*** Opening Given information ***
/-- A flit by the outcome of its check (R157). -/
def checked (p : Nat) (k : FlitCheck) (good : Chip → Chip) (c : Chip) : Chip :=
  match flitOutcome c p k with
  | .clean => good c
  | .corrected => good (count .lnk p 2 c)
  | .uncorrectable => askReplay p (count .lnk p 3 (raise .lnk p 0 c))

def goodFlit (p : Nat) (f : FlitRx) (c : Chip) : Chip :=
  match f.msg with
  | none => takeReturns p f.rets c
  | some m => numbered p f.seq.val (fun c => acceptMsg p m id (takeReturns p f.rets c)) c

def effFlit (p : Nat) (f : FlitRx) (c : Chip) : Chip := if inL0 c p then checked p f.check (goodFlit p f) c else c

def execFlitReceive (p : Port) (f : FlitRx) (s : State) : Out3 := .next (onChip s (effFlit p f))

/-! ### Acknowledgement and replay (R158 to R161, R169, R173) -/

/-- The replay count exceeds its limit: an edge link retrains once, a trunk goes down. A link that is in Recovery already
enters none again (R187). -/
def overLimit (p : Nat) (c : Chip) : Chip :=
  if trunk c p then trunkDown p c
  else if isF c LNK_STAT_RETRAIN_SPENT p then c
  else
    let c1 := setLnkSt p { lnkSt c p with ackedSinceRetrain := 0 } (raise .lnk p 1 c)
    whenB (linkState c p != 4) (enterRecovery p) (setF LNK_STAT_RETRAIN_SPENT p 1 c1)

/-- The replay count after one more replay (R161). -/
def replaysAfter (c : Chip) (p : Nat) : Nat :=
  let x := lnkSt c p
  if x.lastReplayAck.all (· == getF c LNK_SEQ_ACKD p) then x.replays + 1 else x.replays

/-- A replay counts, and its count may exceed the limit. -/
def noteReplay (p n : Nat) (c : Chip) : Chip :=
  let c1 := setReplays p n (setLnkSt p { lnkSt c p with lastReplayAck := some (getF c LNK_SEQ_ACKD p) } (count .lnk p 4 c))
  if getF c1 LNK_CTRL_REPLAY_LIMIT p < n then overLimit p c1 else c1

/-- A Nak: every unacknowledged flit from the requested number is sent again, and the replay counts. -/
def nak (p seq : Nat) (c : Chip) : Chip :=
  if (replayList c p seq).isEmpty then c else noteReplay p (replaysAfter c p) (replayFrom p seq c)

/-- A Nak that would exceed the limit of an edge link just as the partner takes it into Recovery sets RETRAIN_SPENT all
the same (R187). -/
def effNak (p seq : Nat) (c : Chip) : Chip :=
  if inL0 c p then nak p seq c
  else if linkState c p == 4 && !trunk c p && !(replayList c p seq).isEmpty &&
      getF c LNK_CTRL_REPLAY_LIMIT p < replaysAfter c p then
    noteReplay p (replaysAfter c p) c
  else c

def execNakReceive (p : Port) (seq : Fin 1024) (s : State) : Out3 := .next (onChip s (effNak p seq))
*** Closing Given information ***
All lines from the one containing "noteReplay p (replaysAfter c p) c" to the last line above should be reproduced exactly, and no other lines should be given.

=== Solution to this problem ===
    noteReplay p (replaysAfter c p) c
  else c

def execNakReceive (p : Port) (seq : Fin 1024) (s : State) : Out3 := .next (onChip s (effNak p seq))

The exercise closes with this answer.